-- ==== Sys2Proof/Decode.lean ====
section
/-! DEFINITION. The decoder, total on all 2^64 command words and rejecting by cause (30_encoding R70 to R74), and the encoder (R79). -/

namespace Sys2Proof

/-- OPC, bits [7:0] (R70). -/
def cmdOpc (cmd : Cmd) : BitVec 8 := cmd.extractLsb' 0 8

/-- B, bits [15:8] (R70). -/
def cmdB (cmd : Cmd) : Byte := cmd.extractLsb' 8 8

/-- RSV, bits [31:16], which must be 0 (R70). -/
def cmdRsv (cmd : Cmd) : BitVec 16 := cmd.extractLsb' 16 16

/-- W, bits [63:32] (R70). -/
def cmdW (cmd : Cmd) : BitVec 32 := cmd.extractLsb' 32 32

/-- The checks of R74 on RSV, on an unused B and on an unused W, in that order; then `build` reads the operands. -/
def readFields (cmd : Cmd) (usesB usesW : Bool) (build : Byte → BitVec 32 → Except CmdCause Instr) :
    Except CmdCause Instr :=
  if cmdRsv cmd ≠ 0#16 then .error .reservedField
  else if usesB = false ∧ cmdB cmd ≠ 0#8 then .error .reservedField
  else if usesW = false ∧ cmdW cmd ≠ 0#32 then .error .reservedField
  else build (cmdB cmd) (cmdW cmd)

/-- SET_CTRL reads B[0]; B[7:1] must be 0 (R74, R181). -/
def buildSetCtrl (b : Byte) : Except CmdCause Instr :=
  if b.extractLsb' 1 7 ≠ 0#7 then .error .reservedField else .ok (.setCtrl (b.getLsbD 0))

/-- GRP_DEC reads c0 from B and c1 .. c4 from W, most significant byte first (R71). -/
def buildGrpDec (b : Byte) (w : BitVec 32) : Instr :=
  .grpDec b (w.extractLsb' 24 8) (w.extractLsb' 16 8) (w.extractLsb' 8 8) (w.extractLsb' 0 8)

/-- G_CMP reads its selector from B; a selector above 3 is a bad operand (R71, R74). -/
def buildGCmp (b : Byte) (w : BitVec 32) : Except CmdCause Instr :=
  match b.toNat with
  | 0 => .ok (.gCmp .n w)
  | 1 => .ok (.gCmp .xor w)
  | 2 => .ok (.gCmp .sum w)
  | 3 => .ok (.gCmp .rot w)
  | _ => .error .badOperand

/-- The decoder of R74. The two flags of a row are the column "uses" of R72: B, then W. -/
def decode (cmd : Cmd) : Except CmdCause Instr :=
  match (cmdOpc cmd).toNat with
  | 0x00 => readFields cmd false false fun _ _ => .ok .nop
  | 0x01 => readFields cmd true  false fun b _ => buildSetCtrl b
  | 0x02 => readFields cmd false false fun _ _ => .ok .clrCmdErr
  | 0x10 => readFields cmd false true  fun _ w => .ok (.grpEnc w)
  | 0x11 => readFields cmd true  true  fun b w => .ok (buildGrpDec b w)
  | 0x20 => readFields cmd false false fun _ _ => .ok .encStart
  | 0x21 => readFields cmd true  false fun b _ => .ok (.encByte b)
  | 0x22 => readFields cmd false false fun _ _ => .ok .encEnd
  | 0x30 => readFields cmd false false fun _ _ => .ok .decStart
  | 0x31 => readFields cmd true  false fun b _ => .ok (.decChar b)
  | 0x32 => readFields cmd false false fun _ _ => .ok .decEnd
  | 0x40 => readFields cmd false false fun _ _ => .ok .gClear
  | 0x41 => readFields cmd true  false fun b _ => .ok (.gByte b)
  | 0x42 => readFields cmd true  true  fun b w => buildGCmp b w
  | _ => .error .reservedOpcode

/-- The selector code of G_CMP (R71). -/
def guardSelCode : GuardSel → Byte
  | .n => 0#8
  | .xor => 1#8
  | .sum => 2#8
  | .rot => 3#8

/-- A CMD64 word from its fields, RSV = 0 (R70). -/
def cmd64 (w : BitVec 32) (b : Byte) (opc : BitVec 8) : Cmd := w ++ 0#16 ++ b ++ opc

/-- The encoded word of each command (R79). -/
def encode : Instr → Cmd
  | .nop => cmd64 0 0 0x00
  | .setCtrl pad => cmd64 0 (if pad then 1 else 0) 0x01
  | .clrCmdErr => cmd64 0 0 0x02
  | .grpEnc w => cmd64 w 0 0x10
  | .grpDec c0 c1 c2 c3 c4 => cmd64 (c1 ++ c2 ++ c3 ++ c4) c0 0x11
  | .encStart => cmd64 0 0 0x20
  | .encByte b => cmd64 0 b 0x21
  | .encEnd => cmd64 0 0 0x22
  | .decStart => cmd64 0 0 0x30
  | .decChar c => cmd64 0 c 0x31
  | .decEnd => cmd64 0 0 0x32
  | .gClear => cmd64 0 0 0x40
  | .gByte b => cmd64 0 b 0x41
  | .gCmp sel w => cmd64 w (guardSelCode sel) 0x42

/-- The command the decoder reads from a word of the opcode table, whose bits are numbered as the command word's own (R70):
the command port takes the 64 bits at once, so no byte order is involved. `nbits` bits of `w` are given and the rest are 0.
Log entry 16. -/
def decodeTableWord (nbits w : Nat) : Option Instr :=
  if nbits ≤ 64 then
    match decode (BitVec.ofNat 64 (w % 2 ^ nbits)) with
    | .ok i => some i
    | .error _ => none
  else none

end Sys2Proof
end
____
Task to complete: Go through the records and repeat each one exactly as written.

Response:
-- ==== Sys2Proof/Decode.lean ====
section
/-! DEFINITION. The decoder, total on all 2^64 command words and rejecting by cause (30_encoding R70 to R74), and the encoder (R79). -/

namespace Sys2Proof

/-- OPC, bits [7:0] (R70). -/
def cmdOpc (cmd : Cmd) : BitVec 8 := cmd.extractLsb' 0 8

/-- B, bits [15:8] (R70). -/
def cmdB (cmd : Cmd) : Byte := cmd.extractLsb' 8 8

/-- RSV, bits [31:16], which must be 0 (R70). -/
def cmdRsv (cmd : Cmd) : BitVec 16 := cmd.extractLsb' 16 16

/-- W, bits [63:32] (R70). -/
def cmdW (cmd : Cmd) : BitVec 32 := cmd.extractLsb' 32 32

/-- The checks of R74 on RSV, on an unused B and on an unused W, in that order; then `build` reads the operands. -/
def readFields (cmd : Cmd) (usesB usesW : Bool) (build : Byte → BitVec 32 → Except CmdCause Instr) :
    Except CmdCause Instr :=
  if cmdRsv cmd ≠ 0#16 then .error .reservedField
  else if usesB = false ∧ cmdB cmd ≠ 0#8 then .error .reservedField
  else if usesW = false ∧ cmdW cmd ≠ 0#32 then .error .reservedField
  else build (cmdB cmd) (cmdW cmd)

/-- SET_CTRL reads B[0]; B[7:1] must be 0 (R74, R181). -/
def buildSetCtrl (b : Byte) : Except CmdCause Instr :=
  if b.extractLsb' 1 7 ≠ 0#7 then .error .reservedField else .ok (.setCtrl (b.getLsbD 0))

/-- GRP_DEC reads c0 from B and c1 .. c4 from W, most significant byte first (R71). -/
def buildGrpDec (b : Byte) (w : BitVec 32) : Instr :=
  .grpDec b (w.extractLsb' 24 8) (w.extractLsb' 16 8) (w.extractLsb' 8 8) (w.extractLsb' 0 8)

/-- G_CMP reads its selector from B; a selector above 3 is a bad operand (R71, R74). -/
def buildGCmp (b : Byte) (w : BitVec 32) : Except CmdCause Instr :=
  match b.toNat with
  | 0 => .ok (.gCmp .n w)
  | 1 => .ok (.gCmp .xor w)
  | 2 => .ok (.gCmp .sum w)
  | 3 => .ok (.gCmp .rot w)
  | _ => .error .badOperand

/-- The decoder of R74. The two flags of a row are the column "uses" of R72: B, then W. -/
def decode (cmd : Cmd) : Except CmdCause Instr :=
  match (cmdOpc cmd).toNat with
  | 0x00 => readFields cmd false false fun _ _ => .ok .nop
  | 0x01 => readFields cmd true  false fun b _ => buildSetCtrl b
  | 0x02 => readFields cmd false false fun _ _ => .ok .clrCmdErr
  | 0x10 => readFields cmd false true  fun _ w => .ok (.grpEnc w)
  | 0x11 => readFields cmd true  true  fun b w => .ok (buildGrpDec b w)
  | 0x20 => readFields cmd false false fun _ _ => .ok .encStart
  | 0x21 => readFields cmd true  false fun b _ => .ok (.encByte b)
  | 0x22 => readFields cmd false false fun _ _ => .ok .encEnd
  | 0x30 => readFields cmd false false fun _ _ => .ok .decStart
  | 0x31 => readFields cmd true  false fun b _ => .ok (.decChar b)
  | 0x32 => readFields cmd false false fun _ _ => .ok .decEnd
  | 0x40 => readFields cmd false false fun _ _ => .ok .gClear
  | 0x41 => readFields cmd true  false fun b _ => .ok (.gByte b)
  | 0x42 => readFields cmd true  true  fun b w => buildGCmp b w
  | _ => .error .reservedOpcode

/-- The selector code of G_CMP (R71). -/
def guardSelCode : GuardSel → Byte
  | .n => 0#8
  | .xor => 1#8
  | .sum => 2#8
  | .rot => 3#8

/-- A CMD64 word from its fields, RSV = 0 (R70). -/
def cmd64 (w : BitVec 32) (b : Byte) (opc : BitVec 8) : Cmd := w ++ 0#16 ++ b ++ opc

/-- The encoded word of each command (R79). -/
def encode : Instr → Cmd
  | .nop => cmd64 0 0 0x00
  | .setCtrl pad => cmd64 0 (if pad then 1 else 0) 0x01
  | .clrCmdErr => cmd64 0 0 0x02
  | .grpEnc w => cmd64 w 0 0x10
  | .grpDec c0 c1 c2 c3 c4 => cmd64 (c1 ++ c2 ++ c3 ++ c4) c0 0x11
  | .encStart => cmd64 0 0 0x20
  | .encByte b => cmd64 0 b 0x21
  | .encEnd => cmd64 0 0 0x22
  | .decStart => cmd64 0 0 0x30
  | .decChar c => cmd64 0 c 0x31
  | .decEnd => cmd64 0 0 0x32
  | .gClear => cmd64 0 0 0x40
  | .gByte b => cmd64 0 b 0x41
  | .gCmp sel w => cmd64 w (guardSelCode sel) 0x42

/-- The command the decoder reads from a word of the opcode table, whose bits are numbered as the command word's own (R70):
the command port takes the 64 bits at once, so no byte order is involved. `nbits` bits of `w` are given and the rest are 0.
Log entry 16. -/
def decodeTableWord (nbits w : Nat) : Option Instr :=
  if nbits ≤ 64 then
    match decode (BitVec.ofNat 64 (w % 2 ^ nbits)) with
    | .ok i => some i
    | .error _ => none
  else none

end Sys2Proof
end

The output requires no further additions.